Цветы сливы в золотой вазе, или Цзинь, Пин, Мэй - Ланьлинский насмешник
Шрифт:
Интервал:
Закладка:
– Вернулись, – отвечал Циньтун. – К матушке Шестой направились.
– Ну, скажите, пожалуйста! Нет у человека никакого понятия о приличии! – возмущалась Юэнян. – Его тут ждут, а он, видите ли …
Ли Пинъэр сразу же поспешила к себе.
– Тебя сестрица Вторая ждет, – обратилась она к Симэню. – У нее ведь день рождения сегодня, а ты зачем-то ко мне идешь.
– Я пьяный, – Симэнь улыбнулся. – К ней завтра.
– Так уж и пьяный, – не унималась Пинъэр. – Пойди и выпей хоть чарочку. Ведь она обижаться будет.
Она толкнула Симэня. Он, шатаясь, побрел в дальние покои.
Ли Цзяоэр поднесла ему кубок вина.
– Так до сих пор один там и просидел? – спрашивала Юэнян.
– Нет, мы с братом Ином пировали, – отвечал Симэнь.
– Ну так и есть! Я ж говорила: не будет человек сам с собою пировать.

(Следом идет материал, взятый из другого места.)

-- ==== Sys2Proof/Laws/Memory.lean ====
section
/-! SUPPORT. Memory: a read after a write, every operation keeps the canonical form, and the memories of the reset state have it. -/

namespace Sys2Proof.Machine

theorem cellGet_put (l : List Host.Cell) (k a : Nat) (b : Byte) : cellGet (cellPut l k b) a = if a = k then some b else cellGet l a := by
  induction l with
  | nil => simp only [cellPut, cellGet, eq_comm (a := k)]
  | cons p t ih =>
    obtain ⟨j, x⟩ := p
    unfold cellPut
    split
    · simp only [cellGet, eq_comm (a := k)]
    · split
      · rename_i hk
        subst hk
        simp only [cellGet]
        split <;> split <;> first | rfl | omega
      · simp only [cellGet, ih]
        split <;> split <;> first | rfl | omega

theorem cellGet_del (l : List Host.Cell) (k a : Nat) : cellGet (cellDel l k) a = if a = k then none else cellGet l a := by
  induction l with
  | nil => simp [cellDel, cellGet]
  | cons p t ih =>
    obtain ⟨j, x⟩ := p
    unfold cellDel
    split
    · rename_i hk
      subst hk
      rw [ih]
      simp only [cellGet]
      split <;> simp_all [eq_comm]
    · simp only [cellGet, ih]
      split <;> split <;> first | rfl | omega

/-- A read after a write of one byte: the byte at its address, and every other place as it was. -/
theorem memRead_memWrite (m : Memory) (k a : Nat) (b : Byte) : memRead (memWrite m k b) a = if a = k then b else memRead m a := by
  unfold memWrite
  split
  · rename_i hb
    simp only [memRead, cellGet_del]
    split
    · rename_i ha
      subst ha
      exact hb.symm
    · rfl
  · simp only [memRead, cellGet_put]
    split <;> rfl

/-- A write of a string leaves every place outside it alone. -/
theorem memRead_memWriteN_out (m : Memory) (k a : Nat) (l : Bytes) (h : a < k ∨ k + l.length ≤ a) :
    memRead (memWriteN m k l) a = memRead m a := by
  induction l generalizing m k with
  | nil => rfl
  | cons b t ih =>
    simp only [List.length_cons] at h
    rw [memWriteN, ih _ _ (by omega), memRead_memWrite, if_neg (by omega)]

/-- A string written is what its addresses read. -/
theorem memRead_memWriteN (m : Memory) (k i : Nat) (l : Bytes) (h : i < l.length) : memRead (memWriteN m k l) (k + i) = l[i] := by
  induction l generalizing m k i with
  | nil => simp at h
  | cons b t ih =>
    rw [memWriteN]
    cases i with
    | zero => rw [memRead_memWriteN_out _ _ _ _ (by omega), memRead_memWrite, Nat.add_zero, if_pos rfl]; rfl
    | succ i =>
      have := ih (memWrite m k b) (k + 1) i (by simpa using h)
      rw [show k + (i + 1) = k + 1 + i by omega, this]
      rfl

theorem memReadN_memWriteN (m : Memory) (k : Nat) (l : Bytes) : memReadN (memWriteN m k l) k l.length = l := by
  refine List.ext_getElem (by simp [memReadN]) fun i h1 h2 => ?_
  simp only [memReadN, List.getElem_map, List.getElem_range]
  exact memRead_memWriteN m k i l h2

theorem memReadN_memWriteN_out (m : Memory) (k a n : Nat) (l : Bytes) (h : a + n ≤ k ∨ k + l.length ≤ a) :
    memReadN (memWriteN m k l) a n = memReadN m a n := by
  refine List.map_congr_left fun i hi => memRead_memWriteN_out _ _ _ _ ?_
  have := List.mem_range.mp hi
  omega

theorem cellsRise_mono (l : List Host.Cell) (lo hi : Nat) (h : lo ≤ hi) (r : cellsRise hi l = true) : cellsRise lo l = true := by
  cases l with
  | nil => rfl
  | cons p t =>
    obtain ⟨a, b⟩ := p
    simp only [cellsRise, Bool.and_eq_true, decide_eq_true_eq] at r ⊢
    exact ⟨h.trans r.1, r.2⟩

theorem cellsRise_put (l : List Host.Cell) (lo k : Nat) (b : Byte) (h : lo ≤ k) (r : cellsRise lo l = true) :
    cellsRise lo (cellPut l k b) = true := by
  induction l generalizing lo with
  | nil => simp [cellPut, cellsRise, h]
  | cons p t ih =>
    obtain ⟨a, x⟩ := p
    simp only [cellsRise, Bool.and_eq_true, decide_eq_true_eq] at r
    unfold cellPut
    split
    · rename_i hk
      simp only [cellsRise, Bool.and_eq_true, decide_eq_true_eq]
      exact ⟨h, by omega, r.2⟩
    · split
      · rename_i hk
        subst hk
        simp only [cellsRise, Bool.and_eq_true, decide_eq_true_eq]
        exact ⟨h, r.2⟩
      · simp only [cellsRise, Bool.and_eq_true, decide_eq_true_eq]
        exact ⟨r.1, ih (a + 1) (by omega) r.2⟩

theorem cellsRise_del (l : List Host.Cell) (lo k : Nat) (r : cellsRise lo l = true) : cellsRise lo (cellDel l k) = true := by
  induction l generalizing lo with
  | nil => rfl
  | cons p t ih =>
    obtain ⟨a, x⟩ := p
    simp only [cellsRise, Bool.and_eq_true, decide_eq_true_eq] at r
    unfold cellDel
    split
    · exact cellsRise_mono _ lo (a + 1) (by omega) (ih (a + 1) r.2)
    · simp only [cellsRise, Bool.and_eq_true, decide_eq_true_eq]
      exact ⟨r.1, ih (a + 1) r.2⟩

theorem cellPut_mem (l : List Host.Cell) (k : Nat) (b : Byte) (p : Host.Cell) (h : p ∈ cellPut l k b) : p ∈ l ∨ p = (k, b) := by
  induction l with
  | nil => simpa [cellPut] using h
  | cons q t ih =>
    obtain ⟨a, x⟩ := q
    unfold cellPut at h
    split at h
    · simp only [List.mem_cons] at h ⊢; tauto
    · split at h
      · simp only [List.mem_cons] at h ⊢; tauto
      · simp only [List.mem_cons] at h ⊢
        rcases h with h | h
        · exact .inl (.inl h)
        · rcases ih h with h | h
          · exact .inl (.inr h)
          · exact .inr h

theorem cellDel_mem (l : List Host.Cell) (k : Nat) (p : Host.Cell) (h : p ∈ cellDel l k) : p ∈ l := by
  induction l with
  | nil => simp [cellDel] at h
  | cons q t ih =>
    obtain ⟨a, x⟩ := q
    unfold cellDel at h
    split at h
    · exact List.mem_cons_of_mem _ (ih h)
    · simp only [List.mem_cons] at h ⊢
      rcases h with h | h
      · exact .inl h
      · exact .inr (ih h)

/-- One byte written keeps the form. -/
theorem memWrite_wf (m : Memory) (a : Nat) (b : Byte) (h : m.wf = true) : (memWrite m a b).wf = true := by
  simp only [Memory.wf, Bool.and_eq_true, List.all_eq_true, decide_eq_true_eq] at h ⊢
  unfold memWrite
  split
  · exact ⟨cellsRise_del _ _ _ h.1, fun p hp => h.2 p (cellDel_mem _ _ _ hp)⟩
  · rename_i hb
    refine ⟨cellsRise_put _ _ _ _ (Nat.zero_le _) h.1, fun p hp => ?_⟩
    rcases cellPut_mem _ _ _ _ hp with h' | h'
    · exact h.2 p h'
    · subst h'; exact hb

/-- A string of bytes written keeps the form. -/
theorem memWriteN_wf (m : Memory) (a : Nat) (l : Bytes) (h : m.wf = true) : (memWriteN m a l).wf = true := by
  induction l generalizing m a with
  | nil => exact h
  | cons b t ih => exact ih _ _ (memWrite_wf _ _ _ h)

/-- The host's own stores keep the form. -/
theorem memImage_wf (m : Memory) (l : List (Nat × Byte)) (h : m.wf = true) : (memImage m l).wf = true := by
  induction l generalizing m with
  | nil => exact h
  | cons p t ih => exact ih _ (memWrite_wf _ _ _ h)

/-- Contents that become undefined list nothing. -/
theorem memUndef_wf (m : Memory) : (memUndef m).wf = true := rfl

theorem memNew_wf (space : Nat) : (memNew space).wf = true := rfl

/-- The memories of the reset state: the host's, the management core's, GDDR7, and the memories of the Forges, which list nothing. -/
theorem reset_memories_wf : State.reset.dev.ring.mem.wf = true ∧ State.reset.dev.tel.mgmt.wf = true
    ∧ State.reset.dev.mem.devs = [] ∧ State.reset.dev.forge.f = [] := by
  exact ⟨rfl, rfl, rfl, rfl⟩

end Sys2Proof.Machine
end

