theorem exec_edgeFrameReceive_arp {f smac arp : Bytes} (hl : s.live) (hlp : lp < 256) (he : isEdge s.dev lp = true)
    (hst : (sub s.dev lp).state = .service) (hs : smac.length = 6) (ha : arp.length = 46)
    (hf : f = (bcastMac ++ smac ++ [0x08, 0x06] ++ arp) ++ toLE 4 (crc32 (bcastMac ++ smac ++ [0x08, 0x06] ++ arp)))
    (h4 : ip4Valid s.dev lp = true) (hask : slice arp 0 8 = [0x00, 0x01, 0x08, 0x00, 0x06, 0x04, 0x00, 0x01])
    (hip : slice arp 24 4 = ownIp4 s.dev lp) :
    ∃ d, exec (.edgeFrameReceive lp f) s = .next { s with dev := d } ∧ (sub d lp).lastTx.take 42 = arpReply lp smac arp s.dev
      ∧ (sub d lp).lastTx.length = 64 ∧ d.sw = s.dev.sw ∧ d.tab = s.dev.tab := by
  have hlen := arpReply_length (lp := lp) arp s.dev hs
  have hcount := only_modSub lp (takenBytes (18 + arp.length)) s.dev
  have hout := only_etherOut lp (arpReply lp smac arp s.dev) (modSub lp (takenBytes (18 + arp.length)) s.dev)
  have hrecv : edgeReceive lp f s.dev = etherOut lp (arpReply lp smac arp s.dev) (modSub lp (takenBytes (18 + arp.length)) s.dev) := by
    rw [hf, edgeReceive_good he hst (by rfl) hs (by rfl) (by decide) (by omega) (by omega)]
    exact edgeTyped_arp (d := modSub lp (takenBytes (18 + arp.length)) s.dev) h4 hask hip
  refine ⟨_, exec_quiet (c := .edgeFrameReceive lp f) rfl (wf_lp hlp) hl.1 hrecv (quiet_etherOut (quiet_modSub (by rfl) hl.2)), ?_, ?_,
    hout.sw.trans hcount.sw, hout.tab.trans hcount.tab⟩
  · rw [sub_etherOut_lastTx, framed_take _ hlen.ge, List.take_of_length_le hlen.le]
  · rw [sub_etherOut_lastTx, framed_length (by omega)]

theorem exec_reassemblyDeadline {n : Nat} {r : Reasm} (hp : s.dev.boot.power = .on) (hr : s.dev.sw.reasm[n]? = some r)
    (hlate : isLate s.dev r.dl = true) :
    exec (.reassemblyDeadline n) s = .next { s with dev := settle (dropReasm r s.dev) } := by
  refine exec_settle (c := .reassemblyDeadline n) rfl rfl hp ?_
  unfold reasmTimeout
  rw [hr]
  exact if_pos hlate

end

end Sys2Proof.Machine
open Sys2Proof Sys2Proof.Machine

/-- Settles O21: each command by its lemma; the ARP request passes the tests of R123 by its parts. -/
theorem edgeFrames : Obligations.EdgeFrames := by
  refine ⟨fun s lp hl hlp => ?_, fun s lp tc hp hlp htc hx hheld => ⟨exec_pfcRepeat hp hlp htc hx hheld, pfcOut_head tc s.dev⟩⟩
  exact ⟨fun f => exec_edgeFrameReceive_bad hl hlp,
    fun f smac arp he hst hs ha hf h4 hask hip => exec_edgeFrameReceive_arp hl hlp he hst hs ha hf h4 hask hip,
    fun f t q ht hen hq h0 => exec_pfcFrameReceive hl hlp ht hen hq h0, fun tc => exec_pfcPauseExpiry hl hlp,
    fun n r => exec_reassemblyDeadline hl.1⟩

end

section
/-! SUPPORT. What an admission refuses, and the deadline of what it admits (R44, R49, R53, R65, R76, R420). -/

set_option Elab.async false

namespace Sys2Proof.Machine

open Sys2Proof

Симэнь присел ненадолго. Потом кое-как поднялся и побрел опять к Ли Пинъэр. Надобно сказать, что Симэнь не остыл и после Ван Шестой. Снадобье чужеземного монаха все не давало ему покоя. Он был готов к схватке, а потому, когда Инчунь помогла ему раздеться, пошел прямо к постели Пинъэр и хотел было лечь.
– Ступай! – упрашивала его Пинъэр. – Зачем пришел? Видишь, я уже с Гуаньгэ легла. Ребенок только успокоился и сладко спит. А мне нездоровится. Неудобно, истечения у меня. Ступай к кому-нибудь еще, не все ль равно! Что тебя сюда тянет?

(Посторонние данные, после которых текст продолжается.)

/-! The meanings, one command each (95_test_vectors.md L1 and L2). -/

theorem test_start_violated :
    seen (exec (.start 0#2 0x30#8) (fresh heldPair [false])) = some (0x0000#16, 0x80#8, heldPair, 32, 1, 0) := by decide
theorem test_start_no_device :
    seen (exec (.start 0#2 0x91#8) (fresh idlePair [true])) = some (0x0001#16, 0x00#8, heldPair, 32, 1, 0) := by decide
theorem test_rstart :
    seen (exec (.rstart 0#2 0x31#8) (fresh heldPair [false])) = some (0x0000#16, 0x00#8, heldPair, 33, 1, 0) := by decide
theorem test_rstart_clock_high :
    seen (exec (.rstart 0#2 0x31#8) (fresh ⟨.h, .l⟩ [false])) = some (0x0000#16, 0x80#8, heldPair, 33, 1, 0) := by decide
theorem test_stop :
    seen (exec (.stop 0#2) (fresh heldPair [])) = some (0x0000#16, 0x00#8, idlePair, 2, 0, 0) := by decide
theorem test_stop_after_reset :
    seen (exec (.stop 0#2) State.reset) = some (0x0000#16, 0x80#8, idlePair, 2, 0, 0) := by decide
theorem test_wrb_levels_at_rises :
    sdaAtRises .ch0 heldPair (traceOf (exec (.wrb 0#2 0xA5#8) (fresh heldPair [false]))) =
      [.h, .l, .h, .l, .l, .h, .l, .h, .z] := by decide
theorem test_wrb_nack :
    seen (exec (.wrb 0#2 0x00#8) (fresh heldPair [true])) = some (0x0001#16, 0x00#8, heldPair, 29, 1, 0) := by decide
theorem test_rdb_ack :
    seen (exec (.rdb 0#2 .ack) (fresh heldPair [false, false, true, true, true, true, false, false])) =
      some (0x003C#16, 0x00#8, heldPair, 22, 8, 0) := by decide
theorem test_rdb_nack :
    seen (exec (.rdb 0#2 .nack) (fresh heldPair [true, true, false, false, false, false, true, true])) =
      some (0x00C3#16, 0x00#8, idlePair, 24, 8, 0) := by decide
theorem test_busrst_five_pulses :
    seen (exec (.busrst 0#2) (fresh heldPair
        [true, false, true, false, true, false, true, false, true, false, true, true, true])) =
      some (0x0000#16, 0x00#8, releasedPair, 14, 13, 0) := by decide
theorem test_busrst_timeout :
    seen (exec (.busrst 0#2) (fresh heldPair (true :: false :: List.replicate 20 false))) =
      some (0x0002#16, 0x02#8, releasedPair, 4, 22, 0) := by decide
theorem test_temp_third_address :
    seen (tempWith illustrative 0#2 (fresh idlePair ([true, true, false] ++ bitsMsb 0xFF#8 ++ bitsMsb 0xF8#8))) =
      some (0xFFF8#16, 0x00#8, idlePair, 146, 19, 0) := by decide
theorem test_temp_no_sensor :
    seen (tempWith illustrative 0#2 (fresh idlePair [true, true, true, true])) =
      some (0x0000#16, 0x01#8, idlePair, 136, 4, 0) := by decide
theorem test_owrst :
    seen (owrstWith illustrative 0#2 0x18#7 (fresh idlePair ([false, false, false] ++ bitsMsb 0x18#8))) =
      some (0x0001#16, 0x00#8, idlePair, 118, 11, 0) := by decide
theorem test_owrst_bad_status :
    seen (owrstWith illustrative 0#2 0x18#7 (fresh idlePair ([false, false, false] ++ bitsMsb 0x00#8))) =
      some (0x0000#16, 0x05#8, idlePair, 118, 11, 0) := by decide
theorem test_owcfg :
    seen (owcfgWith illustrative 0#2 0x18#7 (fresh idlePair ([false, false, false, false] ++ bitsMsb 0xE1#8))) =
      some (0x0001#16, 0x00#8, idlePair, 147, 12, 0) := by decide
theorem test_owcfg_mismatch :
    seen (owcfgWith illustrative 0#2 0x18#7
        (fresh idlePair ([false, false, false, false] ++ bitsMsb 0x01#8 ++ [false, false, false] ++ bitsMsb 0x10#8))) =
      some (0x0000#16, 0x03#8, idlePair, 265, 23, 0) := by decide
theorem test_owdet :
    seen (owdetWith illustrative 0#2 0x18#7
        (fresh idlePair ([false, false, false] ++ bitsMsb 0x18#8 ++ [false, false, false, false] ++ bitsMsb 0xE1#8))) =
      some (0x0001#16, 0x00#8, idlePair, 265, 23, 0) := by decide
theorem test_owdet_no_bridge :
    seen (owdetWith illustrative 0#2 0x18#7 (fresh idlePair [true])) = some (0x0000#16, 0x01#8, idlePair, 34, 1, 0) := by
  decide
theorem test_owtrp_final_busy :
    seen (owtrpWith illustrative 0#2 false 0x18#7
        (fresh idlePair ([false, false, false, false] ++ bitsMsb 0x60#8 ++ bitsMsb 0x61#8))) =
      some (0x0061#16, 0x00#8, idlePair, 169, 20, 0) := by decide
theorem test_owtrp_direction_refused :
    seen (owtrpWith illustrative 0#2 true 0x18#7 (fresh idlePair [false, false, true])) =
      some (0x0000#16, 0x01#8, idlePair, 92, 3, 0) := by decide

/-! Steps of the host (10_state.md R32 to R35). -/

theorem test_step_illegal_word :
    seen (step (hosted [.write .cmd 0xB000#16])) = some (0x0000#16, 0x0F#8, releasedPair, 0, 0, 0) := by decide
theorem test_step_runs_first_word_after_reset :
    seen (step (State.reset.withFetchWord 16 0x2000)) = some (0x0000#16, 0x80#8, idlePair, 2, 0, 0) := by decide

/-! Values that meet the hypotheses of each statement. -/

/-- A run that ends in SCL_STUCK: it has a drive, a wait and a sample. -/
def stuckStart : State := fresh heldPair [false]

/-- The state it leaves. -/
def stuckEnd : State := after stuckStart .ch0 (recoveryLead .ch0 false) releasedPair false 0x0001#16 .busLockup

theorem test_stuck_run : exec (.busrst 0#2) stuckStart = .next stuckEnd ∧
    stuckEnd.trace = stuckStart.trace ++ recoveryLead .ch0 false := ⟨rfl, rfl⟩

/-- A run of WRB, whose one sample is of SDA. -/
def writeEnd : State := after (fresh heldPair [true]) .ch0 (wrbEvents .ch0 0xA5#8 true) heldPair false 0x0001#16 .ok

theorem test_write_run : exec (.wrb 0#2 0xA5#8) (fresh heldPair [true]) = .next writeEnd ∧
    writeEnd.trace = (fresh heldPair [true]).trace ++ wrbEvents .ch0 0xA5#8 true := ⟨rfl, rfl⟩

– Вот странная! – Симэнь обнял и поцеловал Пинъэр. – Я с тобой хочу.
Он показал ей на свои доспехи.
– Ой! – воскликнула пораженная Пинъэр. – Откуда такая мощь?
Симэнь засмеялся и рассказал о снадобье чужеземного монаха.
– Страсть погубит меня, если ты мне откажешь, – заключил он.
– Ну, как же я могу? – говорила Пинъэр. – У меня второй день как истечения. Вот пройдут, тогда и приходи. А сейчас иди к сестрице Пятой, не все ль равно.
– Сам не знаю, почему, – пояснил Симэнь, – но сегодня у меня желание быть именно с тобой. Умоляю тебя. Попросила бы служанку. Она тебе воды принесет, а потом мне позволишь, а?
– Смешно мне глядеть на тебя! – отвечала Пинъэр. – Где-то целый день пропировал, пришел пьяный, а теперь пристаешь. Что ни делай, все равно я ж нечистая. А ведь нельзя нечистой женщине ложиться с мужчиною. Не к добру это. А умру, тоже меня будешь искать?
Как она ему ни отказывала, ей все-таки пришлось послать Инчунь за водой и после омовения возлечь с Симэнем. И вот что удивительно. Стоило им только приступить к делу, как крепко заснувший после убаюкивания Гуаньгэ тотчас же проснулся. Так повторялось трижды, и Пинъэр вынуждена была кликнуть Инчунь, чтобы та позабавила младенца барабанчиком. Потом его унесла кормилица, и они смогли отдаться усладам сколько хотели.
– Поосторожней, милый! – просила Пинъэр. – У меня сильная боль внутри.
– Если тебе больно, я брошу, – сказал Симэнь и взял со стола чашку чаю промочить горло.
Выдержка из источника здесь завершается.